/-- Move pieces until the transfer ends, halts, or needs more of the host. -/
def transferGo (dir src dst len : Nat) : Nat → DCmd → HostData → State → (Moved × Nat) × State
  | 0, d, _, s => ((if d.moved < len then .going else .done, d.moved), s)
  | fuel + 1, d, h, s =>
    if len ≤ d.moved then ((.done, d.moved), s)
    else
      let n := pieceSize dir (src + d.moved) (dst + d.moved) (len - d.moved)
      match transferPiece s d (src + d.moved) (dst + d.moved) n dir h with
      | ((.data _ _, _), h, s) => transferGo dir src dst len fuel { d with moved := d.moved + n } h s
      | ((.halt w, _), _, s) => ((.halt w, d.moved), s)
      | ((.fail code, va), _, s) => ((.fail code va, d.moved), s)
      | ((.pause, _), _, s) => ((.going, d.moved), s)

/-- The tag of a transfer goes free. -/
def freeTransferTag (s : State) (d : DCmd) : State :=
  match d.tag with
  | some t => setTag s t { getTag s t with st := .free }
  | none => s

/-- An event of a LOAD or COPY: its tag is taken at the first. -/
def transfer (s : State) (d : DCmd) (tag : Nat) (h : HostData) : State :=
  let s := if d.tag.isSome then s else takeTag (tookTurn s d) tag none d.ctx none
  let d := { d with tag := some (d.tag.getD tag), st := .running, wait := none }
  let dir := if d.op = 2 then 0 else fieldAt d.bytes 28 1
  let len := fieldAt d.bytes 24 4
  let ((r, m), s) := transferGo dir (fieldAt d.bytes 8 8) (fieldAt d.bytes 16 8) len (len / 16 + 2) d h s
  let d := { d with moved := m }
  match r with
  | .going => modDCmd s d.id fun _ => d
  | .halt w => modDCmd s d.id fun _ => { d with wait := some w }
  | .done => completeCmd (freeTransferTag s d) d 0 m 0
  | .fail code va => completeCmd (freeTransferTag s d) d code m va

/-- A transfer can begin, with a free tag of its pool, or go on. -/
def transferDue (s : State) (d : DCmd) (op tag : Nat) : Bool :=
  d.op == op && planeUp s &&
    (if d.st == .running then (d.wait.map (waitOver s)).getD true && !missWaits s (.transfer d.id)
     else startable s d && startTurn s d && (getTag s tag).st == .free && poolOf tag == .parcel)

/-- `tag`: the tag taken at the start; `host`: what the host returns for the bytes still to be read. -/
def execLoad (cmd : Nat) (tag : Fin 4096) (host : HostReply) (s : State) : Res :=
  match findCmd s cmd with
  | none => .next s
  | some d => whenDue (transferDue s d 2 tag.val) s (.next (transfer s d tag.val (hostData host)))

def execCopy (cmd : Nat) (tag : Fin 4096) (host : HostReply) (s : State) : Res :=
  match findCmd s cmd with
  | none => .next s
  | some d => whenDue (transferDue s d 3 tag.val) s (.next (transfer s d tag.val (hostData host)))

/-! ### Interrupts (R479) -/

/-- ITIME has passed since the first entry not yet signalled. -/
def timeTrigger (s : State) (ctx q : Nat) : State :=
  let s := setQueue s ctx q { getQueue s ctx q with unsig := 0 }
  sendVector s (regFld s .dspQirq 0 ctx q 0 11)

def execInterruptTimeTrigger (ctx : Fin 64) (q : Fin 8) (s : State) : Res :=
  whenDue (regBit s .dspQirq 0 ctx.val q.val 15 && regFld s .dspQirq 0 ctx.val q.val 24 8 != 0
      && (getQueue s ctx.val q.val).unsig != 0) s (.next (timeTrigger s ctx.val q.val))

/-- R479: a masked vector that is pending is sent when it is unmasked. -/
def unmask (s : State) (v : Nat) : State :=
  let s := { s with host := { s.host with masked := spSet true v false s.host.masked } }
  if spGet false v s.host.vecPending then
    emit { s with host := { s.host with vecPending := spSet false v false s.host.vecPending } } (v / 32) (.msix v)
  else s

def execMsixUnmask (vector : Fin 2048) (s : State) : Res :=
  .next (if hostHere s then unmask s vector.val else s)
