/-! ### Context memory, as a lane reaches it (R365, Table 10.4) -/

/-- Why a lane cannot go on. -/
inductive LaneStop where
  | wait (w : WaitOn)
  | hold
  | fail (code : Nat)
  deriving DecidableEq, Repr

/-- First and last-plus-one address of the governor window (Table 20.1). -/
def govBase : Nat := 0xF100000000
def govSize : Nat := 0x10000

/-- Where a line of a problem leads. -/
inductive LaneXl where
  | dev (pa wp : Nat)
  | host (fn iova : Nat) (gran : Option (Nat × Nat))
  | window (off : Nat)
  | stop (why : LaneStop)
  deriving DecidableEq, Repr

/-- The lookaside of a problem's cluster; the front end uses that of cluster 0 (DESIGN CHOICE, log 22). -/
def laneLook (p : Problem) : Nat := (p.lane.map (·.1)).getD 0

/-- Who asks the Points processor: the lane, or the front end for a command whose problem has none. -/
def laneWho (p : Problem) : PxWho :=
  match p.lane, p.tag with
  | none, some t => .frontEnd t
  | _, _ => .lane p.id

/-- R443, R444: a page that grants no access. -/
def lanePage (s : State) (fn : Nat) (x : Option Nat) (a : Nat) : LaneXl × State :=
  if !priUp s fn then (.stop (.fail codeSegFault), s)
  else if !pageRoom s fn x a then (.stop .hold, s)
  else (.stop (.wait (.page fn x (a / 4096))), requestPage s fn x a)

/-- Translate a line address for a problem; a miss holds it at the Points processor (R415). -/
def laneXlate (s : State) (p : Problem) (va : Nat) (w : Bool) : LaneXl × State :=
  if p.tag.isNone then
    (if govBase ≤ va && va + 128 ≤ govBase + govSize then .window (va - govBase) else .stop (.fail codeSegFault), s)
  else
    match unitXlate s (laneWho p) (laneLook p) p.ctx va (if w then .write else .read) p.express with
    | (.dev pa wp, s) => (if ownCheck s (some p.ctx) pa = .failed then .stop (.fail codeGranuleFailed) else .dev pa wp, s)
    | (.host iova g, s) =>
      (match hostLine s p.ctx iova g w with
       | .host fn a g => (.host fn a g, s)
       | .ats fn x a => (.stop .hold, askAts s fn x a)
       | .page fn x a => lanePage s fn x a
       | _ => (.stop (.fail codeSegFault), s))
    | (.miss, s) => (.stop .hold, s)
    | (.absent seg k, s) =>
      if faultRoom s p.ctx seg k then
        (.stop (.wait (.granule p.ctx seg k)), faultRecord s p.ctx seg k va w p.express true)
      else (.stop .hold, s)
    | (_, s) => (.stop (.fail codeSegFault), s)

/-- Outcome of an access: a value, or why there is none; with what is left of the host's answers. -/
abbrev LaneIo (α : Type) := (LaneStop ⊕ α) × List HostReply × State

/-- R436: count a line request to a HOST granule. -/
def laneCounts (s : State) (p : Problem) (va : Nat) : Option (Nat × Nat) → State
  | some (seg, k) => countHost s p.ctx seg k va
  | none => s

/-- The lines that an access of `n` bytes touches. -/
def laneLines (a n : Nat) : List Nat :=
  if n = 0 then [] else (List.range ((a + n + 127) / 128 - a / 128)).map fun i => 128 * (a / 128 + i)

/-- Every line can be reached: how many of them lie in host memory. -/
def laneReach (p : Problem) (w : Bool) : List Nat → State → (LaneStop ⊕ Nat) × State
  | [], s => (.inr 0, s)
  | l :: ls, s =>
    match laneXlate s p l w with
    | (.stop why, s) => (.inl why, s)
    | (x, s) =>
      let h := match x with
        | .host .. => 1
        | _ => 0
      match laneReach p w ls s with
      | (.inl why, s) => (.inl why, s)
      | (.inr n, s) => (.inr (h + n), s)

/-- Read one line. -/
def laneLine (s : State) (p : Problem) (va : Nat) (hs : List HostReply) : LaneIo (List Byte × List Bool) :=
  match laneXlate s p va false with
  | (.stop why, s) => (.inl why, hs, s)
  | (.window o, s) => (.inr (memRead s.govWin o 128, []), hs, s)
  | (.dev pa wp, s) =>
    let (c, _, s) := memLine s ⟨some p.ctx, 4, wp⟩ (pa / 128)
    (.inr (c.data, c.poison), hs, s)
  | (.host fn a g, s) =>
    let s := emit (laneCounts s p va g) fn (.read fn a 128 (hostAttr s p.ctx true))
    match hs with
    | .data bs bad :: hs =>
      let s := if bad then aerReport s fn .poisonedTlp else s
      (.inr (padTo 128 (bs.take 128), List.replicate 8 bad), hs, s)
    | _ :: hs => (.inl (.fail codeSegFault), hs, post s .hostAbort 7 fn (some p.ctx) 0 a)
    | [] => (.inl .hold, [], s)

/-- Read bytes `a .. e - 1`, from line `l` on. -/
def laneRead (p : Problem) (a e : Nat) : Nat → Nat → List Byte × Bool → List HostReply → State →
    LaneIo (List Byte × Bool)
  | 0, _, r, hs, s => (.inr r, hs, s)
  | n + 1, l, r, hs, s =>
    match laneLine s p (128 * l) hs with
    | (.inl why, hs, s) => (.inl why, hs, s)
    | (.inr (bs, ps), hs, s) =>
      let (x, b) := linePart ⟨l, false, bs, ps⟩ (a - 128 * l) (min 128 (e - 128 * l))
      laneRead p a e n (l + 1) (r.1 ++ x, r.2 || b) hs s

/-- Read `n` bytes of a problem's context. -/
def problemBytes (s : State) (p : Problem) (a n : Nat) (hs : List HostReply) : LaneIo (List Byte × Bool) :=
  if n = 0 then (.inr ([], false), hs, s)
  else laneRead p a (a + n) ((a + n + 127) / 128 - a / 128) (a / 128) ([], false) hs s

/-- Bytes of an element. -/
def laneSize (p : Problem) : Nat := fmtBits p.fmt / 8

/-- The exact values of packed elements (R355). -/
def laneNums (p : Problem) (bs : List Byte) : List Num :=
  (chunks (laneSize p) (bs.length + 1) bs).map fun c =>
    decodeFloat (if p.fmt = .fp64 then specFp64 else specFp32) (leNat c)

/-- Read `n` elements. -/
def laneVec (s : State) (p : Problem) (a n : Nat) (hs : List HostReply) : LaneIo (List Num × Bool) :=
  match problemBytes s p a (n * laneSize p) hs with
  | (.inl why, hs, s) => (.inl why, hs, s)
  | (.inr (bs, bad), hs, s) => (.inr (laneNums p bs, bad), hs, s)

/-- Read several vectors, in order. -/
def laneVecs (p : Problem) : List (Nat × Nat) → List HostReply → State → LaneIo (List (List Num) × Bool)
  | [], hs, s => (.inr ([], false), hs, s)
  | (a, n) :: vs, hs, s =>
    match laneVec s p a n hs with
    | (.inl why, hs, s) => (.inl why, hs, s)
    | (.inr (x, b), hs, s) =>
      match laneVecs p vs hs s with
      | (.inl why, hs, s) => (.inl why, hs, s)
      | (.inr (xs, c), hs, s) => (.inr (x :: xs, b || c), hs, s)

/-- R353: rows of the upper triangle of P, as lower rows of the symmetric matrix. -/
def lowerOf (rows : List (List Num)) : List (List Num) :=
  (List.range rows.length).map fun j => (List.range (j + 1)).map fun k => fAt (rows.getD k []) (j - k)

/-- The vectors a problem reads, in order: the rows of A, b or q, the weights or lower bounds, the upper bounds, X, Y
and the upper rows of P. -/
def laneArrays (p : Problem) : List (Nat × Nat) :=
  let e := laneSize p
  let rows := (List.range p.m).map fun i => (p.addrA + i * p.n * e, p.n)
  if p.qp then
    rows ++ [(p.addrB, p.n), (p.addrL, p.m), (p.addrU, p.m), (p.addrX, if p.warm then p.n else 0),
             (p.addrY, if p.dwarm && p.addrY != 0 then p.m else 0)]
      ++ (List.range p.n).map fun i => (p.addrP + (i * p.n + i) * e, p.n - i)
  else rows ++ [(p.addrB, p.m), (p.addrP, if p.addrP = 0 then 0 else p.m)]

/-- Free FP64 values. -/
def drawWords : Nat → State → List W64 × State
  | 0, s => ([], s)
  | n + 1, s =>
    let (w, s) := drawWord s
    let (ws, s) := drawWords n s
    (w :: ws, s)

/-- The vectors of a problem, read once all their lines can be reached and the host's answers are at hand. -/
def laneFetch (s : State) (p : Problem) (hs : List HostReply) : LaneIo (List (List Num) × Bool) :=
  match laneReach p false ((laneArrays p).flatMap fun v => laneLines v.1 (v.2 * laneSize p)) s with
  | (.inl why, s) => (.inl why, hs, s)
  | (.inr n, s) => if hs.length < n then (.inl .hold, hs, s) else laneVecs p (laneArrays p) hs s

****

**TASK TO COMPLETE**
Could you count how many lines in the records contain the word "laneXlate"? Only the number is needed.

**COMPLETED EXERCISE**
3